The consortium has constructed a pilot plant in Malaysia, which is the largest spirulina farm in the region. This facility is now operational as a full-scale practical demonstration of the technology producing spirulina for the Asian market. These achievements and the potential of the technology earned Show the Young Asian Biotechnologist Prize 2023 from the Society for Biotechnology Japan.

“With this success we want to expand the consortium so that we can spread this low-energy, carbon-consuming technology,” says Show. “MEChES has been a really important opportunity to discuss these technologies and create new collaborations that could lead to new and expanded applications in not just food and nutrient production but also bioremediation of waste and other uses that contribute to sustainability and a circular economy.”  

Simplifying biofuel production to reduce costs

Professor of Chemical Engineering at UAE University Sulaiman Al-Zuhair explains how research on simpler and more efficient production of biofuel from microalgae and biomass could unlock this promising resource.

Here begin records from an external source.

-- ==== Sys2Proof/Machine/Rotate.lean ====
section
/-! DEFINITION. The rotates and shifts (44_rotate_shift_bit.md R200 to R212). Each meaning is given the state whose pc stands after the
instruction's bytes (30_encoding.md R91). -/

namespace Sys2Proof.Machine

/-- RLCA (R200). -/
def execRlca (s : State) : Result := rotateA .rlc s

/-- RRCA (R201). -/
def execRrca (s : State) : Result := rotateA .rrc s

/-- RLA (R202). -/
def execRla (s : State) : Result := rotateA .rl s

/-- RRA (R203). -/
def execRra (s : State) : Result := rotateA .rr s

/-- RLC B (R205). -/
def execRlcB (s : State) : Result := shiftR8 .rlc (.reg .b) 2 s

/-- RLC C (R205). -/
def execRlcC (s : State) : Result := shiftR8 .rlc (.reg .c) 2 s

/-- RLC D (R205). -/
def execRlcD (s : State) : Result := shiftR8 .rlc (.reg .d) 2 s

/-- RLC E (R205). -/
def execRlcE (s : State) : Result := shiftR8 .rlc (.reg .e) 2 s

/-- RLC H (R205). -/
def execRlcH (s : State) : Result := shiftR8 .rlc (.reg .h) 2 s

/-- RLC L (R205). -/
def execRlcL (s : State) : Result := shiftR8 .rlc (.reg .l) 2 s

/-- RLC (HL) (R205). -/
def execRlcIndHl (s : State) : Result := shiftR8 .rlc .indHl 4 s

/-- RLC A (R205). -/
def execRlcA (s : State) : Result := shiftR8 .rlc (.reg .a) 2 s

/-- RRC B (R206). -/
def execRrcB (s : State) : Result := shiftR8 .rrc (.reg .b) 2 s

/-- RRC C (R206). -/
def execRrcC (s : State) : Result := shiftR8 .rrc (.reg .c) 2 s

/-- RRC D (R206). -/
def execRrcD (s : State) : Result := shiftR8 .rrc (.reg .d) 2 s

/-- RRC E (R206). -/
def execRrcE (s : State) : Result := shiftR8 .rrc (.reg .e) 2 s

/-- RRC H (R206). -/
def execRrcH (s : State) : Result := shiftR8 .rrc (.reg .h) 2 s

/-- RRC L (R206). -/
def execRrcL (s : State) : Result := shiftR8 .rrc (.reg .l) 2 s

/-- RRC (HL) (R206). -/
def execRrcIndHl (s : State) : Result := shiftR8 .rrc .indHl 4 s

/-- RRC A (R206). -/
def execRrcA (s : State) : Result := shiftR8 .rrc (.reg .a) 2 s

/-- RL B (R207). -/
def execRlB (s : State) : Result := shiftR8 .rl (.reg .b) 2 s

/-- RL C (R207). -/
def execRlC (s : State) : Result := shiftR8 .rl (.reg .c) 2 s

/-- RL D (R207). -/
def execRlD (s : State) : Result := shiftR8 .rl (.reg .d) 2 s

/-- RL E (R207). -/
def execRlE (s : State) : Result := shiftR8 .rl (.reg .e) 2 s

/-- RL H (R207). -/
def execRlH (s : State) : Result := shiftR8 .rl (.reg .h) 2 s

/-- RL L (R207). -/
def execRlL (s : State) : Result := shiftR8 .rl (.reg .l) 2 s

/-- RL (HL) (R207). -/
def execRlIndHl (s : State) : Result := shiftR8 .rl .indHl 4 s

/-- RL A (R207). -/
def execRlA (s : State) : Result := shiftR8 .rl (.reg .a) 2 s

/-- RR B (R208). -/
def execRrB (s : State) : Result := shiftR8 .rr (.reg .b) 2 s

/-- RR C (R208). -/
def execRrC (s : State) : Result := shiftR8 .rr (.reg .c) 2 s

/-- RR D (R208). -/
def execRrD (s : State) : Result := shiftR8 .rr (.reg .d) 2 s

/-- RR E (R208). -/
def execRrE (s : State) : Result := shiftR8 .rr (.reg .e) 2 s

/-- RR H (R208). -/
def execRrH (s : State) : Result := shiftR8 .rr (.reg .h) 2 s

/-- RR L (R208). -/
def execRrL (s : State) : Result := shiftR8 .rr (.reg .l) 2 s

/-- RR (HL) (R208). -/
def execRrIndHl (s : State) : Result := shiftR8 .rr .indHl 4 s

/-- RR A (R208). -/
def execRrA (s : State) : Result := shiftR8 .rr (.reg .a) 2 s

/-- SLA B (R209). -/
def execSlaB (s : State) : Result := shiftR8 .sla (.reg .b) 2 s

/-- SLA C (R209). -/
def execSlaC (s : State) : Result := shiftR8 .sla (.reg .c) 2 s

/-- SLA D (R209). -/
def execSlaD (s : State) : Result := shiftR8 .sla (.reg .d) 2 s

/-- SLA E (R209). -/
def execSlaE (s : State) : Result := shiftR8 .sla (.reg .e) 2 s

/-- SLA H (R209). -/
def execSlaH (s : State) : Result := shiftR8 .sla (.reg .h) 2 s

/-- SLA L (R209). -/
def execSlaL (s : State) : Result := shiftR8 .sla (.reg .l) 2 s

/-- SLA (HL) (R209). -/
def execSlaIndHl (s : State) : Result := shiftR8 .sla .indHl 4 s

/-- SLA A (R209). -/
def execSlaA (s : State) : Result := shiftR8 .sla (.reg .a) 2 s

/-- SRA B (R210). -/
def execSraB (s : State) : Result := shiftR8 .sra (.reg .b) 2 s

/-- SRA C (R210). -/
def execSraC (s : State) : Result := shiftR8 .sra (.reg .c) 2 s

/-- SRA D (R210). -/
def execSraD (s : State) : Result := shiftR8 .sra (.reg .d) 2 s

/-- SRA E (R210). -/
def execSraE (s : State) : Result := shiftR8 .sra (.reg .e) 2 s

/-- SRA H (R210). -/
def execSraH (s : State) : Result := shiftR8 .sra (.reg .h) 2 s

/-- SRA L (R210). -/
def execSraL (s : State) : Result := shiftR8 .sra (.reg .l) 2 s

/-- SRA (HL) (R210). -/
def execSraIndHl (s : State) : Result := shiftR8 .sra .indHl 4 s

/-- SRA A (R210). -/
def execSraA (s : State) : Result := shiftR8 .sra (.reg .a) 2 s

/-- SWAP B (R211). -/
def execSwapB (s : State) : Result := shiftR8 .swap (.reg .b) 2 s

/-- SWAP C (R211). -/
def execSwapC (s : State) : Result := shiftR8 .swap (.reg .c) 2 s

/-- SWAP D (R211). -/
def execSwapD (s : State) : Result := shiftR8 .swap (.reg .d) 2 s

/-- SWAP E (R211). -/
def execSwapE (s : State) : Result := shiftR8 .swap (.reg .e) 2 s

/-- SWAP H (R211). -/
def execSwapH (s : State) : Result := shiftR8 .swap (.reg .h) 2 s

/-- SWAP L (R211). -/
def execSwapL (s : State) : Result := shiftR8 .swap (.reg .l) 2 s

/-- SWAP (HL) (R211). -/
def execSwapIndHl (s : State) : Result := shiftR8 .swap .indHl 4 s

/-- SWAP A (R211). -/
def execSwapA (s : State) : Result := shiftR8 .swap (.reg .a) 2 s

/-- SRL B (R212). -/
def execSrlB (s : State) : Result := shiftR8 .srl (.reg .b) 2 s

/-- SRL C (R212). -/
def execSrlC (s : State) : Result := shiftR8 .srl (.reg .c) 2 s

/-- SRL D (R212). -/
def execSrlD (s : State) : Result := shiftR8 .srl (.reg .d) 2 s

/-- SRL E (R212). -/
def execSrlE (s : State) : Result := shiftR8 .srl (.reg .e) 2 s

/-- SRL H (R212). -/
def execSrlH (s : State) : Result := shiftR8 .srl (.reg .h) 2 s

/-- SRL L (R212). -/
def execSrlL (s : State) : Result := shiftR8 .srl (.reg .l) 2 s

/-- SRL (HL) (R212). -/
def execSrlIndHl (s : State) : Result := shiftR8 .srl .indHl 4 s

/-- SRL A (R212). -/
def execSrlA (s : State) : Result := shiftR8 .srl (.reg .a) 2 s

end Sys2Proof.Machine
end

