-- ==== Sys2Proof/Machine/System.lean ====
section
/-! DEFINITION. The system instructions, the prefix and the undefined opcodes (46_system.md). No flag is written. Each meaning is given the state whose pc stands after the
instruction's bytes (30_encoding.md R91). -/

namespace Sys2Proof.Machine

/-- NOP (R250). -/
def execNop (s : State) : Result := done 1 s

/-- STOP (R253). The second byte was fetched and is not checked; the record holds the address of the STOP, two below the pc after its bytes. -/
def execStop (_second : Byte) (s : State) : Result :=
  match s.params.stopMode with
  | .refuse => .next (refuseRun (.stop (s.pc - 2)) (s.setStopped true))
  | .haltUntilJoypad => done 1 (s.setStopped true)

/-- HALT (R251). `halted <- true`; the scheduler does the rest (R252, R340). -/
def execHalt (s : State) : Result := done 1 (s.setHalted true)

/-- PREFIX CB (R254). The prefixed instruction `op2` names, executed from its fields; its cost includes the prefix (R421). -/
def execPrefixCb (op2 : Byte) (s : State) : Result :=
  let x := R8.ofField (fieldZ op2)
  match fieldX op2 with
  | 0 => shiftR8 (ShiftOp.ofField (fieldY op2)) x (prefixedCost x 2 4) s
  | 1 => bitR8 (fieldY op2) x (prefixedCost x 2 3) s
  | 2 => resR8 (fieldY op2) x (prefixedCost x 2 4) s
  | _ => setR8 (fieldY op2) x (prefixedCost x 2 4) s

/-- Undefined opcode 0xD3 (R257). -/
def execUndefinedD3 (s : State) : Result := undefinedOp 0xD3 s

/-- Undefined opcode 0xDB (R257). -/
def execUndefinedDB (s : State) : Result := undefinedOp 0xDB s

/-- Undefined opcode 0xDD (R257). -/
def execUndefinedDD (s : State) : Result := undefinedOp 0xDD s

/-- Undefined opcode 0xE3 (R257). -/
def execUndefinedE3 (s : State) : Result := undefinedOp 0xE3 s

/-- Undefined opcode 0xE4 (R257). -/
def execUndefinedE4 (s : State) : Result := undefinedOp 0xE4 s

/-- Undefined opcode 0xEB (R257). -/
def execUndefinedEB (s : State) : Result := undefinedOp 0xEB s

/-- Undefined opcode 0xEC (R257). -/
def execUndefinedEC (s : State) : Result := undefinedOp 0xEC s

/-- Undefined opcode 0xED (R257). -/
def execUndefinedED (s : State) : Result := undefinedOp 0xED s

/-- DI (R255). -/
def execDi (s : State) : Result := done 1 ((s.setIme false).setEi false)

/-- Undefined opcode 0xF4 (R257). -/
def execUndefinedF4 (s : State) : Result := undefinedOp 0xF4 s

/-- EI (R256). -/
def execEi (s : State) : Result := done 1 (s.setEi true)

/-- Undefined opcode 0xFC (R257). -/
def execUndefinedFC (s : State) : Result := undefinedOp 0xFC s

/-- Undefined opcode 0xFD (R257). -/
def execUndefinedFD (s : State) : Result := undefinedOp 0xFD s

end Sys2Proof.Machine
end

Biofuels represent a promising avenue to address the challenge of converting atmospheric carbon dioxide into a sustainable fuel source, while closing the carbon energy loop. In regions such as the Gulf, which have abundant sunlight but little arable land, algae stands out as a highly productive biomass source for large-scale biofuel production facilities. The extensive date palm plantations in the region also provide a significant source of lignocellulosic biomass waste. Unlocking the potential of both renewable resources, however, will require improvements to the production reliability, consistency  and a simplification of the refining steps to lower production costs.

Sulaiman Al-Zuhair, a Professor of Chemical Engineering at UAE University, has been leading research into better biochemical processes to improve the efficiency of biofuel production from microalgae and lignocellulosic waste. “Microalgae can be cultivated using saline water without the need for arable land or freshwater, making it—along with date palm waste—an ideal biomass resource for our region,” says Al-Zuhair.  

Despite the UAE’s decade-long history of biodiesel production, it has largely relied on a variable supply of waste vegetable oil feedstock. If microalgae or date palm biomass could be used efficiently for biofuel production, such facilities could be quickly scaled to provide a significant proportion of energy consumption.

In his keynote address at MEChES, Al-Zuhair discussed innovative ways to enhance the stability and reusability of enzymes in microalgae-to-biodiesel and lignocelluloses-to-bioethanol processes.

“In our research, we have shown that thermoresponsive switchable solvents can be used to simultaneously drive cell disruption, the oil extraction reaction and product separation from wet, untreated microalgae biomass in a single reactor,” says Al-Zuhair. “Using a single solvent in this way for oil extraction could greatly simplify biodiesel production from microalgae and avoid the energy-intensive drying and grinding steps of conventional extraction processes.”

Al-Zuhair’s work tackles the cost barrier associated with enzymes needed to convert biomass to biofuels. He has shown that enzymes can be used repeatedly for microalgae conversion in a continuous process by immobilizing the enzymes on soluble materials. Al-Zuhair also highlighted the potential of membrane bioreactors to enhance cellulose hydrolysis in bioethanol production from lignocellulosic biomass.

“MEChES 2023 is the first large gathering of chemical engineers in the UAE, and was a good platform for researchers to present and discuss their latest research findings,” says Al-Zuhair. “It shed light on the advancements in research in the UAE and the Middle East in general and created opportunities for collaboration between universities, research institutions and industry.”